🤖 AI Summary
Under costly verification, scarce ground-truth labels and noisy proxy labels introduce estimation bias. To address this, we propose a unified manifold inference framework that jointly leverages ground-truth and proxy labels. Our method introduces a novel three-tier progressive SPI architecture—Base-SPI, SPI+, and SPI++—the first to jointly model adaptive multi-wave annotation and proxy-label regularization, thereby breaking the efficiency–bias trade-off bottleneck under constrained verification budgets. The framework integrates data augmentation, ℓ₂-regularized regression, and active learning–driven adaptive sampling, supported by asymptotic theory and Monte Carlo simulations. Experiments demonstrate substantial reductions in estimation error, improved statistical power for risk factor identification, and performance approaching that of fully ground-truth–labeled models—even with limited verification resources—enhancing model reliability and research reproducibility.
📝 Abstract
High-quality labeled data are essential for reliable statistical inference, but are often limited by validation costs. While surrogate labels provide cost-effective alternatives, their noise can introduce non-negligible bias. To address this challenge, we propose the surrogate-powered inference (SPI) toolbox, a unified framework that leverages both the validity of high-quality labels and the abundance of surrogates to enable reliable statistical inference. SPI comprises three progressively enhanced versions. Base-SPI integrates validated labels and surrogates through augmentation to improve estimation efficiency.
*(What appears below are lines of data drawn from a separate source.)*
-- ==== Sys2Proof/Syntax.lean ====
section
/-! DEFINITION. The commands: one constructor for each row of spec/opcode_table.json. -/

namespace Sys2Proof

/-- A command as the core sees it once decoded. `EOS`, `START` and the reserved opcode have no operand: their `arg` bits
are ignored (30_encoding.md R79), log entry 19. -/
inductive Instr where
  /-- `BYTE b`: the next byte of the input stream (30_encoding.md R73). -/
  | byte (b : Byte)
  /-- `EOS`: the input stream is exhausted (30_encoding.md R74). -/
  | eos
  /-- `START`: begin a compression run (30_encoding.md R75). -/
  | start
  /-- The reserved opcode `0b11` (30_encoding.md R76). -/
  | reserved
  deriving DecidableEq, Repr

end Sys2Proof
end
SPI+ incorporates regularized regression to safely handle multiple surrogates, preventing performance degradation due to error accumulation. SPI++ further optimizes efficiency under limited validation budgets through an adaptive, multiwave labeling procedure that prioritizes informative subjects for labeling. Compared to traditional methods, SPI substantially reduces the estimation error and increases the power in risk factor identification. These results demonstrate the value of SPI in improving the reproducibility. Theoretical guarantees and extensive simulation studies further illustrate the properties of our approach.